- _Instructions for the task_
Below are some records. Say how many of their lines contain the string "where", and give nothing but the number.

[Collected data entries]
-- ==== Sys2Proof/Syntax.lean ====
section
/-! DEFINITION. The instructions of the CORE ISA: one constructor per row of spec/opcode_table.json
(spec/30_encoding.md R74), with the operand BYTES as fields.  An operand is "a byte following an opcode" (R19, R73)
and a register-operand byte is consumed whatever its value (R78): an instruction that carries one above 7 exists
and raises RegisterIndexFault (R34).  `Instr.wf` (WellFormed.lean) says which instructions carry legal operands. -/

namespace Sys2Proof

/-- The names of the 8 registers (R30).  `r7` is the stack pointer (R33). -/
inductive Reg where
  | r0 | r1 | r2 | r3 | r4 | r5 | r6 | r7
deriving DecidableEq, Repr

/-- The 9 instructions (R74).  `ra` and `rb` are register-operand bytes, `imm` is the immediate byte (R17). -/
inductive Instr where
  /-- HALT, format N (R99). -/
  | halt
  /-- LOAD_IMMEDIATE ra,imm, format RI (R110). -/
  | loadImmediate (ra imm : Byte)
  /-- PRINT_REGISTER ra, format R (R111). -/
  | printRegister (ra : Byte)
  /-- MULTIPLY ra,rb, format RR (R124). -/
  | multiply (ra rb : Byte)
  /-- ADD ra,rb, format RR (R123). -/
  | add (ra rb : Byte)
  /-- PUSH ra, format R (R141). -/
  | push (ra : Byte)
  /-- POP ra, format R (R142). -/
  | pop (ra : Byte)
  /-- CALL ra, format R (R150). -/
  | call (ra : Byte)
  /-- RETURN, format N (R151). -/
  | ret
deriving DecidableEq, Repr

end Sys2Proof
end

- _Solved exercise_
2